Given a k-mer pattern and a set of strings, find the sum (L1 norm) of the shortest distances from k-mer pattern to each input string.

func MinSkewPositions

func MinSkewPositions(genome string) ([]int, error)

The skew of a genome is the difference between the number of G and C codons that have occurred cumulatively in a given strand of DNA. This function computes the positions in the genome at which the cumulative skew is minimized.

func MoreFrequentThanNKmers

func MoreFrequentThanNKmers(input string, k, N int) ([]string, error)

Find the kmer(s) in the kmer histogram exceeding a count of N, and return as a string array slice

func MostFrequentKmers

func MostFrequentKmers(input string, k int) ([]string, error)

Find the most frequent kmer(s) in the kmer histogram, and return as a string array slice

func MostFrequentKmersMismatches

func MostFrequentKmersMismatches(input string, k, d int) ([]string, error)

Find the most frequent kmer(s) of length k in the given input string. Include mismatches of Hamming distance <= d.

func MostFrequentKmersMismatchesRevComp

func MostFrequentKmersMismatchesRevComp(input string, k, d int) ([]string, error)

Find the most frequent kmer(s) of length k in the given input string and its reverse complement. Include mismatches of Hamming distance <= d.

func NumberToPattern

func NumberToPattern(n, k int) (string, error)

NumberToPattern converts an integer n and a kmer length k into the corresponding kmer string.

NOTE: We should be a little more careful about integer overflow, as that can easily happen for large k.

func OverlapGraph

func OverlapGraph(patterns []string) (map[string][]string, error)

Construct the overlap graph of a collection of kmers. Given: arbitrary collection of kmers.
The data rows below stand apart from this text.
-- ==== Sys2Proof/WellFormed.lean ====
section
/-! DEFINITION. Which command terms the command channel can carry. -/

namespace Sys2Proof

/-- "A FEED header is followed on the command channel by exactly `LEN` payload bytes" (30_encoding R63); the other
commands have nothing to check. -/
def Instr.wellFormed : Instr → Bool
  | .init => true
  | .feed len payload => payload.length == len.toNat
  | .final => true
  | .hex => true
  | .status => true

/-- `Instr.wellFormed` as a proposition. -/
abbrev Instr.WellFormed (i : Instr) : Prop := i.wellFormed = true

end Sys2Proof
end

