/-- Commands that feed or report, one after the other, feed their payloads in order. -/
theorem execAll_fedBy {s : State} {is : List Instr} (hs : s.ReadyToFeed) (his : ∀ i ∈ is, FeedsOrReports i) :
    ∃ t, execAll is s = .next t ∧ s.FedBy (is.flatMap Instr.payload) t := by
  induction is generalizing s with
  | nil => exact ⟨s, rfl, State.FedBy.refl hs⟩
  | cons i is ih =>
    obtain ⟨hi, his⟩ := List.forall_mem_cons.1 his
    obtain ⟨u, hu, hsu⟩ := exec_fedBy hs hi
    obtain ⟨t, ht, hut⟩ := ih hsu.ready his
    refine ⟨t, ?_, hsu.trans hut⟩
    rw [execAll, hu]
    exact ht

/-! ## Chunking (41_streaming_hasher R85) -/

theorem feedOf_feedsOrReports {r : List Byte} (h : r.length ≤ 0x0FFFFFFF) : FeedsOrReports (feedOf r) := by
  refine ⟨(Instr.wellFormed_feed ..).2 ?_, .inr ⟨_, _, rfl⟩⟩
  rw [BitVec.toNat_ofNat, Nat.mod_eq_of_lt (by omega)]

theorem flatMap_payload_feedOf (runs : List (List Byte)) :
    (runs.map feedOf).flatMap Instr.payload = runs.flatten := by
  rw [List.flatMap_map]
  exact List.flatMap_id'

/-- Settles O47: both ways feed the same bytes, and what feeding leaves depends on the bytes alone. -/
theorem chunkingInvariance : Obligations.ChunkingInvariance := by
  intro s runs hwf hfault hfin hruns htotal
  have hs : s.ReadyToFeed := ⟨hwf, hfault, hfin⟩
  have hfeeds : ∀ i ∈ runs.map feedOf, FeedsOrReports i :=
    List.forall_mem_map.2 fun r hr => feedOf_feedsOrReports (hruns r hr)
  obtain ⟨t, ht, hst⟩ := execAll_fedBy hs hfeeds
  obtain ⟨u, hu, hsu⟩ := exec_fedBy hs (feedOf_feedsOrReports htotal)
  rw [flatMap_payload_feedOf] at hst
  obtain ⟨hlo, hhi⟩ := State.count_inj (hst.counted.trans hsu.counted.symm)
  exact ⟨t, u, ht, hu, hst.accumulated.trans hsu.accumulated.symm, hlo, hhi,
    BitVec.eq_of_toNat_eq (hst.bufCnt_toNat.trans hsu.bufCnt_toNat.symm),
    hst.stagedTail.trans hsu.stagedTail.symm, hst.accumulated⟩

/-! ## Finalize's transforms (41_streaming_hasher R87, R88) -/

@[simp] theorem padding_length (n : Nat) (lo hi : Word) : (padding n lo hi).length = 1 + zeroPad n + 8 := by
  simp only [padding, List.length_cons, List.length_append, List.length_replicate, bytesLe32_length]
  omega

/-- Where the length fits beside the staged bytes, one transform, on the one padded block. -/
theorem finalize_one_transform {s : State} (hwf : s.buf.wf = true) (hcnt : s.bufCnt.toNat ≤ 55) :
    (s.staged ++ padding s.bufCnt.toNat s.countLo s.countHi).length = 64 ∧
    (finalize s).acc = blockTransform s.acc (s.staged ++ padding s.bufCnt.toNat s.countLo s.countHi) := by
  have hlen := (padded_length s).trans (if_pos hcnt)
  obtain ⟨hacc, -, -⟩ := finalize_spec hwf
  exact ⟨hlen, hacc.trans (transformAll_block _ hlen)⟩

/-- Where it does not, two transforms, on the padded bytes cut at 64. -/
theorem finalize_two_transforms {s : State} (hwf : s.buf.wf = true) (hcnt : 56 ≤ s.bufCnt.toNat) :
    (s.staged ++ padding s.bufCnt.toNat s.countLo s.countHi).length = 128 ∧
    (finalize s).acc =
      blockTransform
        (blockTransform s.acc ((s.staged ++ padding s.bufCnt.toNat s.countLo s.countHi).take 64))
        ((s.staged ++ padding s.bufCnt.toNat s.countLo s.countHi).drop 64) := by
  have hlen := (padded_length s).trans (if_neg (by omega))
  obtain ⟨hacc, -, -⟩ := finalize_spec hwf
  refine ⟨hlen, ?_⟩
  rw [hacc, transformAll_cons _ (by omega), transformAll_block _ (by rw [List.length_drop, hlen])]

/-- Reset and INIT leave an engine ready to be fed, with nothing staged. -/
theorem readyToFeed_of_fresh {s u : State} (hwf : s.buf.wf = true) (hfault : s.fault = 0x00)
    (h : u = State.reset ∨ exec .init s = .next u) : u.ReadyToFeed ∧ u.bufCnt.toNat = 0 := by
  obtain rfl | h := h
  · exact ⟨⟨rfl, rfl, rfl⟩, rfl⟩
  · rw [exec_init_clear hfault] at h
    cases h
    exact ⟨⟨by simpa using hwf, by simpa using hfault, by simp⟩, by simp⟩

/-- `zeroPad` is the least number of zeros that makes the padded length a multiple of 64. -/
theorem zeroPad_least (n : Nat) :
    (n + 1 + zeroPad n + 8) % 64 = 0 ∧ zeroPad n ≤ 63 ∧ ∀ z, (n + 1 + z + 8) % 64 = 0 → zeroPad n ≤ z := by
  unfold zeroPad
  exact ⟨by omega, by omega, fun z hz => by omega⟩

/-- Settles O14: the padded bytes are one block or two, BUFCNT follows the bytes fed, and the padded length is
arithmetic modulo 64. -/
theorem finalizeRunsOneOrTwoTransforms : Obligations.FinalizeRunsOneOrTwoTransforms := by
  refine ⟨fun s => finalize_one_transform, fun s => finalize_two_transforms, ?_, fun m => ?_, zeroPad_least,
    fun n => ?_⟩
  · intro s u t is hwf hfault hu his ht
    obtain ⟨hready, hzero⟩ := readyToFeed_of_fresh hwf hfault hu
    obtain ⟨v, hv, huv⟩ := execAll_fedBy hready his
    rw [ht] at hv
    cases hv
    rw [huv.bufCnt_toNat, hzero, Nat.zero_add]
  · rw [paddedMessage, List.length_append, padding_length]
    omega
  · unfold zeroPad
    omega

end Sys2Proof.Machine
end
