/-! ### Right after reset -/

/-- The log after the first start-up: the two records R193 hands to the empty log of manufacture. -/
def Log.first : Log :=
  { records :=
      [{ sequence := 1, stamp := ⟨0, true⟩, compartment := none, body := .config .defaulted, chain := 0xD251AC4D },
        { sequence := 2, stamp := ⟨0, true⟩, compartment := none, body := .power .powerOn none .unset 0, chain := 0x0745749A }]
    nextSeq := 3, chain := 0x0745749A, holds := Vector.replicate 8 none, heldFull := false, heldSince := none, ended := false,
    coarse := Vector.replicate 4 none, hatchLost := 0, claimLost := 0, otherLost := 0, custodyLost := 0 }

/-- The first notice: number 1, CLOCK_LOST pending, highest and new, raised once, at relative time 0 (R168). -/
def Frame.firstNotice : Frame :=
  ⟨0xFE, 0, [1, 0x80, 0, 0, 0, 7, 0x80, 0, 0, 0, 1, 1, 0, 0, 0, 0, 1]⟩

/-- The place of CLOCK_LOST alone among the eighteen (R164). -/
def clockLostOnly {α : Type} (yes no : α) : Vector α 18 := Vector.ofFn fun k => if k.val = 7 then yes else no

/-- The part at the end of the first start-up, POWER_ON, of a part as it left manufacture: clock UNSET, log with its
CONFIG DEFAULTED and POWER records, CLOCK_LOST pending and its notice being sent, the defaults of Table 9-2 in force,
the first tick 10 s away (R193). The Settings Store is IDLE with last save result NONE, and the Offset Store has no last
operation. Log entry 5. -/
def State.reset : State :=
  { pending := []
    power := .on
    scan :=
      { entries := Vector.replicate 16 .default, range := ⟨0, 15⟩, pendingRange := none, mode := .continuous, period := 10,
        autoStart := true, state := .waiting, read := none, cycleSet := [], completed := none, lastEnding := .none,
        overruns := 0, rows := Vector.replicate 16 .cleared, failures := Vector.replicate 16 0,
        faults := Vector.replicate 16 false, tickIn := 10 }
    comps := Vector.ofFn fun c =>
      { settings := ⟨c == 0, -1800, -1200, 120⟩, knowledge := .unknown, band := .unset, held := none, misses := 0,
        lastStep := ⟨0, true⟩, interval := .opening ⟨0, true⟩ }
    logInterval := 6
    hatch :=
      { inputs := Vector.replicate 8 ⟨.default, true, .unsettled, some 5, 0⟩, openings := Vector.replicate 4 .shut,
        debounceSteps := 5, bandRequired := false, patternTruth := false }
    log := .first
    slots := Vector.replicate 64 .blank
    handoverLimit := 300
    claims := ⟨Vector.replicate 8 none, [], 0⟩
    notices :=
      { enables := Vector.replicate 18 true, members := clockLostOnly true false, fresh := Vector.replicate 18 false,
        counts := clockLostOnly 1 0, owed := false, lastNumber := 1, alert := true }
    offsets := ⟨Vector.replicate 16 .blank, Vector.replicate 16 .blank, none, none, .none⟩
    settings := ⟨⟨.default, 0, 0⟩, ⟨.default, 0, 0⟩, none, .none, .defaulted⟩
    label := 0
    clock := ⟨.unset, 0, 0, 0⟩
    link := ⟨.hunting, [], .sendingNotice .firstNotice, none, ⟨0, 0, 0, 0⟩, []⟩
    identity := 0
    free := 1 }

end Sys2Proof.Machine
end

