-- ==== Sys2Proof/Machine/Notices.lean ====
section
/-! DEFINITION. The Notice Unit (spec/08): conditions and their truths, the pending set, raises and removals, the alert
line, and the content of a notice. -/

namespace Sys2Proof.Machine

/-- The place of a condition in the bit order of R164: its priority less 1 (Table 8-1). -/
def Condition.place : Condition → Fin 18
  | .pattern => 0
  | .exposureLimit => 1
  | .blind => 2
  | .longOpen => 3
  | .handoverLapsed => 4
  | .logHeld => 5
  | .probeFault => 6
  | .clockLost => 7
  | .hatch i => ⟨8 + i.val, by omega⟩
  | .assessDone => 16
  | .storeDone => 17

/-- The eighteen conditions in priority order (Table 8-1). -/
def Condition.all : List Condition :=
  [.pattern, .exposureLimit, .blind, .longOpen, .handoverLapsed, .logHeld, .probeFault, .clockLost, .hatch 0, .hatch 1,
    .hatch 2, .hatch 3, .hatch 4, .hatch 5, .hatch 6, .hatch 7, .assessDone, .storeDone]

/-- The truth of an input's level condition: its watch is OPEN_LEVEL and its debounced state OPEN (R58). -/
def ContactInput.levelTruth (x : ContactInput) : Bool := x.settings.watch == .openLevel && x.settled == .opened

/-- The truth of a level condition, or of BLIND, as its owning block keeps it; an event condition has none (R163). -/
def State.truth (s : State) : Condition → Bool
  | .pattern => s.hatch.patternTruth
  | .blind => anyAt s.comps fun c => c.knowledge == .blind
  | .logHeld => s.log.heldFull
  | .clockLost => s.clock.state == .unset
  | .hatch i => s.hatch.inputs[i].levelTruth
  | _ => false

/-! ### The pending set -/

/-- Whether the pending set has a member. -/
def NoticeUnit.anyPending (u : NoticeUnit) : Bool := anyAt u.members id

/-- A raise of the condition at place k (R165, R167, R171). -/
def NoticeUnit.raise (u : NoticeUnit) (k : Fin 18) : NoticeUnit :=
  if u.enables[k] then
    if u.members[k] then { u with counts := updAt u.counts k fun n => sat8 (n + 1) }
    else
      { u with
        members := setAt u.members k true
        fresh := setAt u.fresh k true
        counts := setAt u.counts k 1
        owed := true
        alert := true }
  else u

/-- The condition at place k leaves the pending set if it is in it, and its raise count becomes 0; ALERT is released when
the set is empty (R164, R169, R171). -/
def NoticeUnit.drop (u : NoticeUnit) (k : Fin 18) : NoticeUnit :=
  let members := setAt u.members k false
  { u with
    members := members
    fresh := setAt u.fresh k false
    counts := setAt u.counts k 0
    alert := anyAt members id }

/-- The pending set, raise counts, owed notice and notice number after start-up, with ALERT released (R173). -/
def NoticeUnit.emptied (u : NoticeUnit) : NoticeUnit :=
  { u with
    members := Vector.replicate 18 false
    fresh := Vector.replicate 18 false
    counts := Vector.replicate 18 0
    owed := false
    lastNumber := 0
    alert := false }

/-- A block raises a condition. -/
def State.raise (s : State) (c : Condition) : State := s.withNotices (s.notices.raise c.place)

/-- A block raises a condition several times, once for each occurrence (R34, R38). -/
def State.raiseTimes (s : State) (c : Condition) : Nat → State
  | 0 => s
  | n + 1 => (s.raise c).raiseTimes c n

/-- Raise a condition when a test holds. -/
def State.raiseIf (s : State) (b : Bool) (c : Condition) : State := if b then s.raise c else s

/-! ### Masks (R164) -/

/-- Whether a mask names a condition. -/
def inMask (mask : Word) (c : Condition) : Bool := mask.getLsbD c.place.val

/-- Whether any of bits 18 to 31 of a mask is set. -/
def maskTooWide (mask : Word) : Bool := decide (2 ^ 18 ≤ mask.toNat)

/-- The enables a mask writes. -/
def enablesOf (mask : Word) : Vector Bool 18 := Vector.ofFn fun k => mask.getLsbD k.val

/-! ### Notice frames (R167, R168) -/

/-- The number of the notice after one numbered n: 1 after 255 and after none. -/
def nextNotice (n : Nat) : Nat := if n = 255 then 1 else n + 1

/-- The highest member of the pending set, as its place. -/
def NoticeUnit.highest (u : NoticeUnit) : Option (Fin 18) := lowest u.members id

/-- The payload of a notice whose content is taken now: number, pending set, highest member, new members, the raise count
of each pending member, preceded by their count, and the time (R168). Log entry 10. -/
def State.noticePayload (s : State) : List Byte :=
  let u := s.notices
  le8 (nextNotice u.lastNumber) ++ le32 (maskOf u.members) ++ numField u.highest ++ le32 (maskOf u.fresh)
    ++ counted ((places 18).filterMap fun k => if u.members[k] then some (le8 u.counts[k]) else none)
    ++ stampField s.stampNow

/-- The notice frame (R168, R202). -/
def State.noticeFrame (s : State) : Frame := ⟨0xFE, 0, s.noticePayload⟩

/-- The Notice Unit once the content of a notice has been taken, as its transmission begins (R167, R168). From then on
its number is that of the last notice sent. Log entry 24. -/
def NoticeUnit.taken (u : NoticeUnit) : NoticeUnit :=
  { u with owed := false, fresh := Vector.replicate 18 false, lastNumber := nextNotice u.lastNumber }

end Sys2Proof.Machine
end

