/-- The receiver (R198): hunting, it passes over every byte but 0xC3, which begins a frame; in a frame it discards on a
length above 1024 (LENGTH), on a byte without its stop bit and on a check that does not match (CHECK), and on silence
(SILENCE). That LINK_SILENCE_TIMEOUT changes nothing while the receiver is HUNTING is log entry 14's choice, and that a
second length byte without its stop bit raises CHECK alone, whatever length it would state, log entry 27's. -/
def Obligations.ReceiverDiscardsAndCounts : Prop :=
  ∀ s : State, s.linkOk → s.power = .on →
    (s.link.receiver = .hunting →
      (∀ x : Byte, x ≠ 0xC3 → exec (.frameReceived [.good x]) s = .next s) ∧
      exec .syncByte s = .next (s.withLink { s.link with receiver := .inFrame [] }) ∧
      exec .linkSilenceTimeout s = .next s) ∧
    (∀ bytes : List Byte, s.link.receiver = .inFrame bytes →
      (∀ x : Byte, exec (.frameReceived [.noStop x]) s = .next (s.withLink
        { s.link with
          receiver := .hunting, counts := { s.link.counts with check := min (s.link.counts.check + 1) 65535 } })) ∧
      exec .linkSilenceTimeout s = .next (s.withLink
        { s.link with
          receiver := .hunting, counts := { s.link.counts with silence := min (s.link.counts.silence + 1) 65535 } }) ∧
      (∀ x : Byte, bytes.length = 1 → 1024 < fieldAt (bytes ++ [x]) 0 2 →
        exec (.frameReceived [.good x]) s = .next (s.withLink
          { s.link with
            receiver := .hunting, counts := { s.link.counts with length := min (s.link.counts.length + 1) 65535 } })) ∧
      (∀ (x : Byte) (n : Nat), fieldAt (bytes ++ [x]) 0 2 = n → n ≤ 1024 → bytes.length + 1 = n + 6 →
        halfAt (bytes ++ [x]) (n + 4) ≠ crc16 ((bytes ++ [x]).take (n + 4)) →
        exec (.frameReceived [.good x]) s = .next (s.withLink
          { s.link with
            receiver := .hunting, counts := { s.link.counts with check := min (s.link.counts.check + 1) 65535 } })))

/-! ### Probe Scanner (spec/01) -/

/-- SCAN_ENTRY_SET writes the six fields of one entry, its settle steps clamped to 25; a value out of range is
BAD_VALUE, and only then the current entry of a read is COLLISION; a refusal leaves the part as it was (R1, R2).
SCAN_ENTRY_GET in every scanner state reports the six stored fields with the settle time as its count of steps, and is
BAD_VALUE above entry 15; the part is otherwise unchanged (R3). -/
def Obligations.ScanEntriesAreWrittenAndRead : Prop :=
  (∀ (s : State) (tag entry address compartment role settle source offset : Byte), s.ready →
    ((15 < entry.toNat ∨ 126 < address.toNat ∨ (3 < compartment.toNat ∧ compartment ≠ 0xFF) ∨ 1 < role.toNat ∨
        3 < source.toNat ∨ offset = 0x80) →
      exec (.scanEntrySet tag entry address compartment role settle source offset) s
        = .next (s.replies 0x01 tag (refuse .badValue))) ∧
    (∀ (i : EntryNo) (c : Option CompNo) (r : Role) (o : OffsetSource), i.val = entry.toNat → address.toNat ≤ 126 →
      numField c = [compartment] → r.code = role.toNat → o.code = source.toNat → offset ≠ 0x80 →
      (s.scan.isCurrent i = true →
        exec (.scanEntrySet tag entry address compartment role settle source offset) s
          = .next (s.replies 0x01 tag (refuse .collision))) ∧
      (s.scan.isCurrent i = false →
        exec (.scanEntrySet tag entry address compartment role settle source offset) s
          = .next ((s.withScan
            { s.scan with
              entries := setAt s.scan.entries i ⟨address.toNat, c, r, min settle.toNat 25, o, offset.toInt⟩ }).replies
            0x01 tag (okay []))))) ∧
  (∀ (s : State) (tag entry : Byte), s.ready →
    (15 < entry.toNat → exec (.scanEntryGet tag entry) s = .next (s.replies 0x02 tag (refuse .badValue))) ∧
    (∀ i : EntryNo, i.val = entry.toNat → exec (.scanEntryGet tag entry) s = .next (s.replies 0x02 tag (okay
      ([BitVec.ofNat 8 s.scan.entries[i].address] ++ numField s.scan.entries[i].compartment
        ++ [BitVec.ofNat 8 s.scan.entries[i].role.code, BitVec.ofNat 8 s.scan.entries[i].settleSteps,
          BitVec.ofNat 8 s.scan.entries[i].source.code, BitVec.ofInt 8 s.scan.entries[i].message])))))
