@[simp] theorem State.enterHeldFull_frame (s : State) (t : Stamp) :
    (s.enterHeldFull t).pending = s.pending ∧ (s.enterHeldFull t).power = s.power ∧ (s.enterHeldFull t).scan = s.scan ∧
    (s.enterHeldFull t).comps = s.comps ∧ (s.enterHeldFull t).logInterval = s.logInterval ∧
    (s.enterHeldFull t).hatch = s.hatch ∧ (s.enterHeldFull t).slots = s.slots ∧
    (s.enterHeldFull t).handoverLimit = s.handoverLimit ∧ (s.enterHeldFull t).claims = s.claims ∧
    (s.enterHeldFull t).offsets = s.offsets ∧ (s.enterHeldFull t).settings = s.settings ∧
    (s.enterHeldFull t).label = s.label ∧ (s.enterHeldFull t).clock = s.clock ∧ (s.enterHeldFull t).link = s.link ∧
    (s.enterHeldFull t).identity = s.identity ∧ (s.enterHeldFull t).free = s.free := by
  unfold State.enterHeldFull
  simp

@[simp] theorem State.flagDeferred_frame (s : State) (c : Option CompNo) :
    (s.flagDeferred c).pending = s.pending ∧ (s.flagDeferred c).power = s.power ∧ (s.flagDeferred c).scan = s.scan ∧
    (s.flagDeferred c).comps = s.comps ∧ (s.flagDeferred c).logInterval = s.logInterval ∧
    (s.flagDeferred c).hatch = s.hatch ∧ (s.flagDeferred c).log = s.log ∧
    (s.flagDeferred c).handoverLimit = s.handoverLimit ∧ (s.flagDeferred c).claims = s.claims ∧
    (s.flagDeferred c).notices = s.notices ∧ (s.flagDeferred c).offsets = s.offsets ∧
    (s.flagDeferred c).settings = s.settings ∧ (s.flagDeferred c).label = s.label ∧ (s.flagDeferred c).clock = s.clock ∧
    (s.flagDeferred c).link = s.link ∧ (s.flagDeferred c).identity = s.identity ∧ (s.flagDeferred c).free = s.free := by
  unfold State.flagDeferred
  (repeat' split) <;> simp

@[simp] theorem State.mergeSample_frame (s : State) (e : Entry) (b : SampleBody) :
    (s.mergeSample e b).pending = s.pending ∧ (s.mergeSample e b).power = s.power ∧ (s.mergeSample e b).scan = s.scan ∧
    (s.mergeSample e b).comps = s.comps ∧ (s.mergeSample e b).logInterval = s.logInterval ∧
    (s.mergeSample e b).hatch = s.hatch ∧ (s.mergeSample e b).handoverLimit = s.handoverLimit ∧
    (s.mergeSample e b).claims = s.claims ∧ (s.mergeSample e b).notices = s.notices ∧
    (s.mergeSample e b).offsets = s.offsets ∧ (s.mergeSample e b).settings = s.settings ∧
    (s.mergeSample e b).label = s.label ∧ (s.mergeSample e b).clock = s.clock ∧ (s.mergeSample e b).link = s.link ∧
    (s.mergeSample e b).identity = s.identity ∧ (s.mergeSample e b).free = s.free := by
  unfold State.mergeSample
  (repeat' split) <;> simp

@[simp] theorem State.loseGeneral_frame (s : State) (e : Entry) :
    (s.loseGeneral e).pending = s.pending ∧ (s.loseGeneral e).power = s.power ∧ (s.loseGeneral e).scan = s.scan ∧
    (s.loseGeneral e).comps = s.comps ∧ (s.loseGeneral e).logInterval = s.logInterval ∧ (s.loseGeneral e).hatch = s.hatch ∧
    (s.loseGeneral e).handoverLimit = s.handoverLimit ∧ (s.loseGeneral e).claims = s.claims ∧
    (s.loseGeneral e).notices = s.notices ∧ (s.loseGeneral e).offsets = s.offsets ∧
    (s.loseGeneral e).settings = s.settings ∧ (s.loseGeneral e).label = s.label ∧ (s.loseGeneral e).clock = s.clock ∧
    (s.loseGeneral e).link = s.link ∧ (s.loseGeneral e).identity = s.identity ∧ (s.loseGeneral e).free = s.free := by
  unfold State.loseGeneral
  (repeat' split) <;> simp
Create: graph having 1 node for each kmer in kmer patterns Connect: kmers Pattern and Pattern' by directed edge if Suffix(Pattern) is equal to Prefix(Pattern') The resulting graph is called the overlap graph on these k-mers, denoted Overlap(Patterns).

Return the overlap graph Overlap(Patterns), in the form of an adjacency list.

func PatternCount

func PatternCount(input string, pattern string) int

Count occurrences of a substring pattern in a string input

func PatternToNumber

func PatternToNumber(input string) (int, error)

PatternToNumber transforms a kmer of a given length into a corresponding integer indicating its lexicographic ordering among all kmers of length k.

A = 0 C = 1 G = 2 T = 3

Example for k = 3: C G T | | | | | T - - > 3 * 4^{k-3} | G - - - > 2 * 4^{k-2} C - - - - > 1 * 4^{k-1}

This basically boils down to transforming a number between base 10 (integer) and base 4 (DNA)

func ProfileMostProbableKmer

func ProfileMostProbableKmer(dna string, k int, profile [][]float32) (string, error)

Only return the _most_ probable kmer.

func ProfileMostProbableKmers

func ProfileMostProbableKmers(dna string, k int, profile [][]float32) ([]string, error)

Given a profile matrix, and given a DNA input string, evaluate the probability of every kmer in the DNA string and find the most probable kmer in the text - the kmer that was most likely to have been generated by profile among all kmers in text.

This particular method does not pay attention to order of occurrence of kmers.

func ProfileMostProbableKmersGreedy

func ProfileMostProbableKmersGreedy(dna string, k int, profile [][]float32) (string, error)

This uses a probility matrix and evaluates all possible kmers in a DNA string to determine which kmers in the DNA string match the profile most closely.

The greedy version maintains the order in which kmers occur in the original DNA string, and stops as soon as the first match is found.

func RandomMotifSearchPseudocounts

func RandomMotifSearchPseudocounts(dna []string, k, t int) ([]string, int, error)

Run a random motif search with pseudocounts.

func ReadLines

func ReadLines(path string) ([]string, error)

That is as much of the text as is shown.